Malaysian unions push for law on industrial manslaughter

The BWI Malaysian Liaison Council’s (BWI-MLC) new set of leaders hit the ground running by giving its overwhelming support for the development and implementation of a campaign to push for a law on industrial manslaughter in Malaysia. 

The decision was made at a BWI-MLC annual general meeting on 14 September, where member unions chose the council’s new leaders and discussed new organising strategies  responsive to the COVID-19 new normal. 

Under the campaign slogan “kill a worker, go to jail,” BWI-MLC said that the call for a law on industrial manslaughter stemmed from the need to highlight the Malaysian workers’ occupational health and safety concerns.

BWI-MLC Chair Nor Azlan Yaacob said that construction workers in Malaysia are ten times more likely to die at workplaces than construction workers in the UK, with the number of fatalities and injuries in the industry rising dramatically. 

“Our existing laws fail to protect the health and safety of workers from bad employers. They provide no incentives for employers to keep their workers safe and penalties are negligible. This what a law on industrial manslaughter seeks to address. If an employer has been remiss on his/her responsibilities to keep workers safe at workplaces, and that resulted in deaths, they could go to jail,” Azlan explained. 

In the same meeting, the unions also shared their respective experiences and lessons in addressing the labour issues brought about and/or worsened by the pandemic. Azlan discussed the impact of the government’s prolonged lockdown under the Recovery Movement Control Order.

“Many timber mills have been closed, while others have cut their working hours and retrenched workers,” said Azlan, who is also the General Secretary of the Timber Employees Union of Peninsula Malaysia. 

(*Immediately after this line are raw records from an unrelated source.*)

-- ==== Sys2Proof/Certificates/Slice0/Obligations.lean ====
section
/-! DEFINITION. The statements for the provers. `Sys2Proof.Claims` holds the words they are written in: states spelled
out field by field, so that a statement is read beside the spec and not beside the model's own helpers. -/

namespace Sys2Proof.Claims
open Sys2Proof.Machine

/-- `s` after fault entry with a cause code: `FAULT_CAUSE` and `FAULT_PC` recorded and nothing else changed (R210). -/
def faultedAt (s : State) (code : BitVec 3) : State := { s with faultCause := code, faultPc := s.pc }

/-- `s` with register `d` holding `v` and `pc` advanced by one, everything else as it was. -/
def wrote (s : State) (d : Fin 12) (v : Word) : State := { s with regs := s.regs.set d v, pc := s.pc + 1 }

/-- The exact integer fits a signed 32-bit integer (R15). -/
def Fits (z : Int) : Prop := intMin ≤ z ∧ z ≤ intMax

/-- A three-operand instruction's Syntax and Encoding: how its line is written (keyword, then three tokens without a
space in them, single spaces between), and which words are decoded to it. -/
def WrittenAs3 (kw : String) (opc : BitVec 8) (mk : Operand → Operand → Operand → Instr) : Prop :=
  (∀ ta tb tc : Asm.Line, ' ' ∉ ta → ' ' ∉ tb → ' ' ∉ tc →
    Asm.asm (kw.toList ++ ' ' :: (ta ++ ' ' :: (tb ++ ' ' :: tc))) =
      .ok (encode (mk (Asm.operandOf ta) (Asm.operandOf tb) (Asm.operandOf tc)))) ∧
  (∀ w : InstrWord, opcOf w = opc →
    decode w = .ok (mk (decodeOperand (op1Of w)) (decodeOperand (op2Of w)) (decodeOperand (op3Of w))))

/-- The same for a two-operand instruction. -/
def WrittenAs2 (kw : String) (opc : BitVec 8) (mk : Operand → Operand → Instr) : Prop :=
  (∀ ta tb : Asm.Line, ' ' ∉ ta → ' ' ∉ tb →
    Asm.asm (kw.toList ++ ' ' :: (ta ++ ' ' :: tb)) = .ok (encode (mk (Asm.operandOf ta) (Asm.operandOf tb)))) ∧
  (∀ w : InstrWord, opcOf w = opc → decode w = .ok (mk (decodeOperand (op1Of w)) (decodeOperand (op2Of w))))

/-- The operands of a three-operand instruction fault in the order OP1, OP2, OP3, whatever the operation (R130, R215). -/
def OperandFaults3 (mk : Operand → Operand → Operand → Instr) : Prop :=
  ∀ (s : State) (dst a b : Operand),
    (∀ c, regIdx dst = .error c → exec (mk dst a b) s = .next (faultedAt s c.code)) ∧
    (∀ d c, regIdx dst = .ok d → val s a = .error c → exec (mk dst a b) s = .next (faultedAt s c.code)) ∧
    (∀ d x c, regIdx dst = .ok d → val s a = .ok x → val s b = .error c →
      exec (mk dst a b) s = .next (faultedAt s c.code))

/-- What an operation with exact result `z` leaves once its operands are resolved: the result when it fits; otherwise
`ArithmeticOverflow` (code 6) or the low 32 bits, as `OVERFLOW_MODE` says (R131). -/
def Narrowed (i : Instr) (s : State) (d : Fin 12) (z : Int) : Prop :=
  (Fits z → ∃ r : Word, r.toInt = z ∧ exec i s = .next (wrote s d r)) ∧
  (¬ Fits z → s.overflowMode = .fault → exec i s = .next (faultedAt s 6)) ∧
  (¬ Fits z → s.overflowMode = .wrap →
    ∃ r : Word, r.toInt % 2 ^ 32 = z % 2 ^ 32 ∧ exec i s = .next (wrote s d r))

/-- add, sub and mul: operand faults in order, then the narrowed exact result of the two values. -/
def ArithmeticRule (mk : Operand → Operand → Operand → Instr) (op : Int → Int → Int) : Prop :=
  OperandFaults3 mk ∧
  ∀ (s : State) (dst a b : Operand) (d : Fin 12) (x y : Word),
    regIdx dst = .ok d → val s a = .ok x → val s b = .ok y →
    Narrowed (mk dst a b) s d (op x.toInt y.toInt)

/-- Everything but registers, memory, `pc` and the fault registers is as it was. -/
def RestKept (s t : State) : Prop :=
  t.lastValid = s.lastValid ∧ t.lastPc = s.lastPc ∧ t.lastWord = s.lastWord ∧ t.paused = s.paused ∧
  t.imem = s.imem ∧ t.trace = s.trace ∧ t.overflowMode = s.overflowMode

/-- The fault registers are as they were, unless the instruction faulted: then they are all that changed. -/
def FaultRegsKept (s t : State) : Prop :=
  (t.faultCause = s.faultCause ∧ t.faultPc = s.faultPc) ∨ ∃ c : Cause, t = faultedAt s c.code

/-- Every register but the one `dst` names is as it was (all of them where `dst` names none), and all of memory. -/
def OnlyRegisterWritten (dst : Operand) (s t : State) : Prop :=
  (∀ j : Fin 12, regIdx dst ≠ .ok j → t.readReg j = s.readReg j) ∧
  (∀ a : Nat, memRead t.mem a = memRead s.mem a) ∧ FaultRegsKept s t ∧ RestKept s t

/-- The codes an instruction may record (R216); `ArithmeticOverflow` in `fault` mode only. -/
def mayRaise (mode : OverflowMode) : Instr → List (BitVec 3)
  | .add _ _ _ => if mode = .fault then [2, 3, 6] else [2, 3]
  | .sub _ _ _ => if mode = .fault then [2, 3, 6] else [2, 3]
  | .mul _ _ _ => if mode = .fault then [2, 3, 6] else [2, 3]
  | .div _ _ _ => if mode = .fault then [2, 3, 4, 6] else [2, 3, 4]
  | .ld _ _ => [2, 3]
  | .str _ _ => [2, 3, 5]
  | .mov _ _ => [2, 3]
  | .cmp _ _ => [2, 3]
  | .jmp _ _ => [2, 3, 7]

/-- The instruction is a jump. -/
def isJump : Instr → Bool
  | .jmp _ _ => true
  | .add _ _ _ => false
  | .sub _ _ _ => false
  | .mul _ _ _ => false
  | .div _ _ _ => false
  | .ld _ _ => false
  | .str _ _ => false
  | .mov _ _ => false
  | .cmp _ _ => false

/-- The two states agree on everything but the words `mem[12]` to `mem[47]`. -/
def SameButHighMemory (s s' : State) : Prop :=
  s' = { s with mem := s'.mem } ∧ ∀ a : Nat, a < 12 → memRead s'.mem a = memRead s.mem a

/-- The keywords of the three-operand instructions (R93, R94). -/
def keywords3 : List Asm.Line := ["add".toList, "sub".toList, "mul".toList, "div".toList]

/-- The keywords of the two-operand instructions (R93, R94). -/
def keywords2 : List Asm.Line := ["ld".toList, "str".toList, "mov".toList, "cmp".toList, "jmp".toList]

/-- One or more decimal digits. -/
def IsDigits (ds : Asm.Line) : Prop := ds ≠ [] ∧ ∀ c ∈ ds, c.isDigit = true

/-- The value of a digit string, most significant digit first. -/
def digitsValue (ds : Asm.Line) : Int := Nat.ofDigitChars 10 ds 0

/-- A canonical operand token (R119): `r` and an index below `2^32`, or a literal in range, without leading zeros and
not `-0`. `Nat.toDigits 10` is the decimal numeral without leading zeros. -/
def CanonicalToken (tok : Asm.Line) : Prop :=
  (∃ n : Nat, n < 2 ^ 32 ∧ tok = 'r' :: Nat.toDigits 10 n) ∨
  (∃ n : Nat, n < 2 ^ 31 ∧ tok = Nat.toDigits 10 n) ∨
  (∃ n : Nat, 0 < n ∧ n ≤ 2 ^ 31 ∧ tok = '-' :: Nat.toDigits 10 n)

/-- A line of canonical tokens with canonical spacing and the keyword's arity. -/
def CanonicalLine (line : Asm.Line) : Prop :=
  (∃ kw ∈ keywords3, ∃ a b c, CanonicalToken a ∧ CanonicalToken b ∧ CanonicalToken c ∧
    line = kw ++ ' ' :: (a ++ ' ' :: (b ++ ' ' :: c))) ∨
  (∃ kw ∈ keywords2, ∃ a b, CanonicalToken a ∧ CanonicalToken b ∧ line = kw ++ ' ' :: (a ++ ' ' :: b))

/-- The parser fails on the line, and so does its load. -/
def Refused (line : Asm.Line) : Prop := ∃ e, Asm.parse line = .error e ∧ Asm.loadLine line = .error e

/-- The operand is not malformed. -/
def NotMalformed (op : Operand) : Prop := ∀ k p, op ≠ .bad k p

/-- A batch-mode outcome beside a trace-mode one: the same stop, or next states that differ in the pauses only. -/
def SameOutcome : Host.Outcome State Fault Refusal → Host.Outcome State Fault Refusal → Prop
  | .next t, .next u => batchView t = u
  | .fault r, .fault q => r = q
  | .refused r, .refused q => r = q
  | _, _ => False

/-- What an array of words holds at an index after one access of its write port. -/
def afterWrite {n : Nat} (port : Option (Access n)) (old : Nat → Word) (index : Nat) : Word :=
  match port with
  | some a => if a.index.toNat = index then a.data else old index
  | none => old index

end Sys2Proof.Claims

open Sys2Proof Sys2Proof.Machine Sys2Proof.Claims

/-! ### Encoding -/

/-- The worked encodings of spec/30_encoding.md section 7 decode to the instructions they stand for. -/
def Obligations.WorkedEncodingsDecode : Prop :=
  decode 0x01010000000201000000000100000001 = .ok (.add (.reg 2) (.reg 0) (.reg 1)) ∧
  decode 0x04010000000001000000010100000002 = .ok (.div (.reg 0) (.reg 1) (.reg 2)) ∧
  decode 0x060100000000000000000A0000000000 = .ok (.str (.reg 0) (.lit 10)) ∧
  decode 0x05010000000001000000010000000000 = .ok (.ld (.reg 0) (.reg 1)) ∧
  decode 0x08010000000000000000070000000000 = .ok (.cmp (.reg 0) (.lit 7)) ∧
  decode 0x09010000000000000000050000000000 = .ok (.jmp (.reg 0) (.lit 5)) ∧
  decode 0x01010000000000000000020000000003 = .ok (.add (.reg 0) (.lit 2) (.lit 3)) ∧
  decode 0x030100000006010000000400FFFFFFFE = .ok (.mul (.reg 6) (.reg 4) (.lit 0xFFFFFFFE)) ∧
  decode 0x010100000000FF000000000000000001 = .ok (.add (.reg 0) (.bad 0xFF 0) (.lit 1))

/-- R96: a word whose opcode is not 0x01 to 0x09 raises `IllegalOpcode` when executed, whatever its operand fields
hold; no other word does; and no word the assembler makes is such a word. -/
def Obligations.IllegalOpcodesFault : Prop :=
  (∀ (s : State) (w : InstrWord), s.runState = .running → fetch s = some w →
    ((opcOf w).toNat = 0 ∨ 10 ≤ (opcOf w).toNat) → step s = .next (faultedAt s 1)) ∧
  (∀ (s t : State) (w : InstrWord), fetch s = some w → 1 ≤ (opcOf w).toNat → (opcOf w).toNat ≤ 9 →
    step s = .next t → t.faultCause ≠ 1#3) ∧
  (∀ (line : Asm.Line) (w : InstrWord), Asm.asm line = .ok w → 1 ≤ (opcOf w).toNat ∧ (opcOf w).toNat ≤ 9)

/-- Decoding gives back every well-formed instruction that was encoded, each operand at every value (R91, R92, R94, R97). -/
def Obligations.DecodeGivesBackEncoded : Prop :=
  ∀ i : Instr, i.wf = true → decode (encode i) = .ok i

/-- The other direction: what a word decodes to is well-formed, and its encoding is the word again, up to the ignored
third operand of a two-operand instruction (R93, R95). -/
def Obligations.EncodeGivesBackDecoded : Prop :=
  ∀ (w : InstrWord) (i : Instr), decode w = .ok i →
    i.wf = true ∧ (encode i).extractLsb' 40 88 = w.extractLsb' 40 88 ∧ ((opcOf w).toNat ≤ 4 → encode i = w)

This was confirmed by Engrit Liaw, Secretary General of the Sabah Timber Employees Union, who said that several companies have not only illegally cut wages, but also registered management-controlled unions to undermine genuine union organising. Our members are fighting these schemes. However, they are being systematically harassed. Since many of them are migrants, they are being threatened with retrenchment and even deportation,” Liaw said. 

The new BWI-MLC leadership is made up of: 

1. Chair, Norazlan Yaacob (TEUPM)

2. Vice-Chair (Public Sector), Datuk Ahmad Shuffir (MTSU)

3. Vice-Chair (Private Sector), Engrit Liaw (STIEU)

4. Secretary, Azhar Abdul Shukor (PKNS)

5. Treasurer, Hasmi Hamidan (MFOU)

Azlan hoped that their term will bring new energy and direction to the Malaysian Liaison Council. “We hope to maximise our affiliates’ use of their collective bargaining initiatives to tackle the key issues of safety and decent work, while deepening their legal understanding and advocacy efforts.” 


The BWI-MLC is comprised of the Cement Industry Employees Union (CIEU), Malay Forest Officers Union (MFOU), Malayan Technical Services Union (MTSU), PKNS Employees Union (PKNS), Sabah Timber Industry Employees Union (STIEU), Timber Employees Union of Peninsula Malaysia (TEUPM), Timber Industry Employees Union of Sarawak (TIEUS), Union of Employees in the Construction Industry (UECI), and the Union of Forestry Employees Sarawak (UFES).